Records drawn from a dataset
───

/-- JP cc,a16 (R102, R222). -/
def Instr.jpCond (cc : Cond) (a : Word) : Instr :=
  cc.pick (.jpNzA16 a) (.jpZA16 a) (.jpNcA16 a) (.jpCA16 a)

/-- JR cc,e8 (R99, R225). -/
def Instr.jrCond (cc : Cond) (e : Byte) : Instr :=
  cc.pick (.jrNzE8 e) (.jrZE8 e) (.jrNcE8 e) (.jrCE8 e)

/-- CALL cc,a16 (R102, R227). -/
def Instr.callCond (cc : Cond) (a : Word) : Instr :=
  cc.pick (.callNzA16 a) (.callZA16 a) (.callNcA16 a) (.callCA16 a)

/-- RET cc (R102, R229). -/
def Instr.retCond (cc : Cond) : Instr :=
  cc.pick .retNz .retZ .retNc .retC

/-- RST with target t * 8 (R102, R231). -/
def Instr.rst (t : Fin 8) : Instr :=
  match t with
  | 0 => .rst00
  | 1 => .rst08
  | 2 => .rst10
  | 3 => .rst18
  | 4 => .rst20
  | 5 => .rst28
  | 6 => .rst30
  | 7 => .rst38

/-- A rotate, shift or swap of the CB table (R104, R251 to R258). -/
def Instr.shift (op : ShiftOp) (x : Loc) : Instr :=
  match op with
  | .rlc => x.pick .rlcB .rlcC .rlcD .rlcE .rlcH .rlcL .rlcIndHl .rlcA
  | .rrc => x.pick .rrcB .rrcC .rrcD .rrcE .rrcH .rrcL .rrcIndHl .rrcA
  | .rl => x.pick .rlB .rlC .rlD .rlE .rlH .rlL .rlIndHl .rlA
  | .rr => x.pick .rrB .rrC .rrD .rrE .rrH .rrL .rrIndHl .rrA
  | .sla => x.pick .slaB .slaC .slaD .slaE .slaH .slaL .slaIndHl .slaA
  | .sra => x.pick .sraB .sraC .sraD .sraE .sraH .sraL .sraIndHl .sraA
  | .swap => x.pick .swapB .swapC .swapD .swapE .swapH .swapL .swapIndHl .swapA
  | .srl => x.pick .srlB .srlC .srlD .srlE .srlH .srlL .srlIndHl .srlA

/-- BIT b,r (R104, R259). -/
def Instr.bit (b : Fin 8) (x : Loc) : Instr :=
  match b with
  | 0 => x.pick .bit0B .bit0C .bit0D .bit0E .bit0H .bit0L .bit0IndHl .bit0A
  | 1 => x.pick .bit1B .bit1C .bit1D .bit1E .bit1H .bit1L .bit1IndHl .bit1A
  | 2 => x.pick .bit2B .bit2C .bit2D .bit2E .bit2H .bit2L .bit2IndHl .bit2A
  | 3 => x.pick .bit3B .bit3C .bit3D .bit3E .bit3H .bit3L .bit3IndHl .bit3A
  | 4 => x.pick .bit4B .bit4C .bit4D .bit4E .bit4H .bit4L .bit4IndHl .bit4A
  | 5 => x.pick .bit5B .bit5C .bit5D .bit5E .bit5H .bit5L .bit5IndHl .bit5A
  | 6 => x.pick .bit6B .bit6C .bit6D .bit6E .bit6H .bit6L .bit6IndHl .bit6A
  | 7 => x.pick .bit7B .bit7C .bit7D .bit7E .bit7H .bit7L .bit7IndHl .bit7A

/-- RES b,r (R104, R260). -/
def Instr.res (b : Fin 8) (x : Loc) : Instr :=
  match b with
  | 0 => x.pick .res0B .res0C .res0D .res0E .res0H .res0L .res0IndHl .res0A
  | 1 => x.pick .res1B .res1C .res1D .res1E .res1H .res1L .res1IndHl .res1A
  | 2 => x.pick .res2B .res2C .res2D .res2E .res2H .res2L .res2IndHl .res2A
  | 3 => x.pick .res3B .res3C .res3D .res3E .res3H .res3L .res3IndHl .res3A
  | 4 => x.pick .res4B .res4C .res4D .res4E .res4H .res4L .res4IndHl .res4A
  | 5 => x.pick .res5B .res5C .res5D .res5E .res5H .res5L .res5IndHl .res5A
  | 6 => x.pick .res6B .res6C .res6D .res6E .res6H .res6L .res6IndHl .res6A
  | 7 => x.pick .res7B .res7C .res7D .res7E .res7H .res7L .res7IndHl .res7A

/-- SET b,r (R104, R261). -/
def Instr.set (b : Fin 8) (x : Loc) : Instr :=
  match b with
  | 0 => x.pick .set0B .set0C .set0D .set0E .set0H .set0L .set0IndHl .set0A
  | 1 => x.pick .set1B .set1C .set1D .set1E .set1H .set1L .set1IndHl .set1A
  | 2 => x.pick .set2B .set2C .set2D .set2E .set2H .set2L .set2IndHl .set2A
  | 3 => x.pick .set3B .set3C .set3D .set3E .set3H .set3L .set3IndHl .set3A
  | 4 => x.pick .set4B .set4C .set4D .set4E .set4H .set4L .set4IndHl .set4A
  | 5 => x.pick .set5B .set5C .set5D .set5E .set5H .set5L .set5IndHl .set5A
  | 6 => x.pick .set6B .set6C .set6D .set6E .set6H .set6L .set6IndHl .set6A
  | 7 => x.pick .set7B .set7C .set7D .set7E .set7H .set7L .set7IndHl .set7A

/-- The eleven unrecognized opcodes, in rising order (R105). -/
def Instr.unrecognized (k : Fin 11) : Instr :=
  match k with
  | 0 => .unrecognizedD3
  | 1 => .unrecognizedDB
  | 2 => .unrecognizedDD
  | 3 => .unrecognizedE3
  | 4 => .unrecognizedE4
  | 5 => .unrecognizedEB
  | 6 => .unrecognizedEC
  | 7 => .unrecognizedED
  | 8 => .unrecognizedF4
  | 9 => .unrecognizedFC
  | 10 => .unrecognizedFD

end Sys2Proof
end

───

#### [Activity]
Every record above needs to be restated exactly.

#### [Output for this exercise]
/-- JP cc,a16 (R102, R222). -/
def Instr.jpCond (cc : Cond) (a : Word) : Instr :=
  cc.pick (.jpNzA16 a) (.jpZA16 a) (.jpNcA16 a) (.jpCA16 a)

/-- JR cc,e8 (R99, R225). -/
def Instr.jrCond (cc : Cond) (e : Byte) : Instr :=
  cc.pick (.jrNzE8 e) (.jrZE8 e) (.jrNcE8 e) (.jrCE8 e)

/-- CALL cc,a16 (R102, R227). -/
def Instr.callCond (cc : Cond) (a : Word) : Instr :=
  cc.pick (.callNzA16 a) (.callZA16 a) (.callNcA16 a) (.callCA16 a)

/-- RET cc (R102, R229). -/
def Instr.retCond (cc : Cond) : Instr :=
  cc.pick .retNz .retZ .retNc .retC

/-- RST with target t * 8 (R102, R231). -/
def Instr.rst (t : Fin 8) : Instr :=
  match t with
  | 0 => .rst00
  | 1 => .rst08
  | 2 => .rst10
  | 3 => .rst18
  | 4 => .rst20
  | 5 => .rst28
  | 6 => .rst30
  | 7 => .rst38

/-- A rotate, shift or swap of the CB table (R104, R251 to R258). -/
def Instr.shift (op : ShiftOp) (x : Loc) : Instr :=
  match op with
  | .rlc => x.pick .rlcB .rlcC .rlcD .rlcE .rlcH .rlcL .rlcIndHl .rlcA
  | .rrc => x.pick .rrcB .rrcC .rrcD .rrcE .rrcH .rrcL .rrcIndHl .rrcA
  | .rl => x.pick .rlB .rlC .rlD .rlE .rlH .rlL .rlIndHl .rlA
  | .rr => x.pick .rrB .rrC .rrD .rrE .rrH .rrL .rrIndHl .rrA
  | .sla => x.pick .slaB .slaC .slaD .slaE .slaH .slaL .slaIndHl .slaA
  | .sra => x.pick .sraB .sraC .sraD .sraE .sraH .sraL .sraIndHl .sraA
  | .swap => x.pick .swapB .swapC .swapD .swapE .swapH .swapL .swapIndHl .swapA
  | .srl => x.pick .srlB .srlC .srlD .srlE .srlH .srlL .srlIndHl .srlA

/-- BIT b,r (R104, R259). -/
def Instr.bit (b : Fin 8) (x : Loc) : Instr :=
  match b with
  | 0 => x.pick .bit0B .bit0C .bit0D .bit0E .bit0H .bit0L .bit0IndHl .bit0A
  | 1 => x.pick .bit1B .bit1C .bit1D .bit1E .bit1H .bit1L .bit1IndHl .bit1A
  | 2 => x.pick .bit2B .bit2C .bit2D .bit2E .bit2H .bit2L .bit2IndHl .bit2A
  | 3 => x.pick .bit3B .bit3C .bit3D .bit3E .bit3H .bit3L .bit3IndHl .bit3A
  | 4 => x.pick .bit4B .bit4C .bit4D .bit4E .bit4H .bit4L .bit4IndHl .bit4A
  | 5 => x.pick .bit5B .bit5C .bit5D .bit5E .bit5H .bit5L .bit5IndHl .bit5A
  | 6 => x.pick .bit6B .bit6C .bit6D .bit6E .bit6H .bit6L .bit6IndHl .bit6A
  | 7 => x.pick .bit7B .bit7C .bit7D .bit7E .bit7H .bit7L .bit7IndHl .bit7A

/-- RES b,r (R104, R260). -/
def Instr.res (b : Fin 8) (x : Loc) : Instr :=
  match b with
  | 0 => x.pick .res0B .res0C .res0D .res0E .res0H .res0L .res0IndHl .res0A
  | 1 => x.pick .res1B .res1C .res1D .res1E .res1H .res1L .res1IndHl .res1A
  | 2 => x.pick .res2B .res2C .res2D .res2E .res2H .res2L .res2IndHl .res2A
  | 3 => x.pick .res3B .res3C .res3D .res3E .res3H .res3L .res3IndHl .res3A
  | 4 => x.pick .res4B .res4C .res4D .res4E .res4H .res4L .res4IndHl .res4A
  | 5 => x.pick .res5B .res5C .res5D .res5E .res5H .res5L .res5IndHl .res5A
  | 6 => x.pick .res6B .res6C .res6D .res6E .res6H .res6L .res6IndHl .res6A
  | 7 => x.pick .res7B .res7C .res7D .res7E .res7H .res7L .res7IndHl .res7A

/-- SET b,r (R104, R261). -/
def Instr.set (b : Fin 8) (x : Loc) : Instr :=
  match b with
  | 0 => x.pick .set0B .set0C .set0D .set0E .set0H .set0L .set0IndHl .set0A
  | 1 => x.pick .set1B .set1C .set1D .set1E .set1H .set1L .set1IndHl .set1A
  | 2 => x.pick .set2B .set2C .set2D .set2E .set2H .set2L .set2IndHl .set2A
  | 3 => x.pick .set3B .set3C .set3D .set3E .set3H .set3L .set3IndHl .set3A
  | 4 => x.pick .set4B .set4C .set4D .set4E .set4H .set4L .set4IndHl .set4A
  | 5 => x.pick .set5B .set5C .set5D .set5E .set5H .set5L .set5IndHl .set5A
  | 6 => x.pick .set6B .set6C .set6D .set6E .set6H .set6L .set6IndHl .set6A
  | 7 => x.pick .set7B .set7C .set7D .set7E .set7H .set7L .set7IndHl .set7A

/-- The eleven unrecognized opcodes, in rising order (R105). -/
def Instr.unrecognized (k : Fin 11) : Instr :=
  match k with
  | 0 => .unrecognizedD3
  | 1 => .unrecognizedDB
  | 2 => .unrecognizedDD
  | 3 => .unrecognizedE3
  | 4 => .unrecognizedE4
  | 5 => .unrecognizedEB
  | 6 => .unrecognizedEC
  | 7 => .unrecognizedED
  | 8 => .unrecognizedF4
  | 9 => .unrecognizedFC
  | 10 => .unrecognizedFD

end Sys2Proof
end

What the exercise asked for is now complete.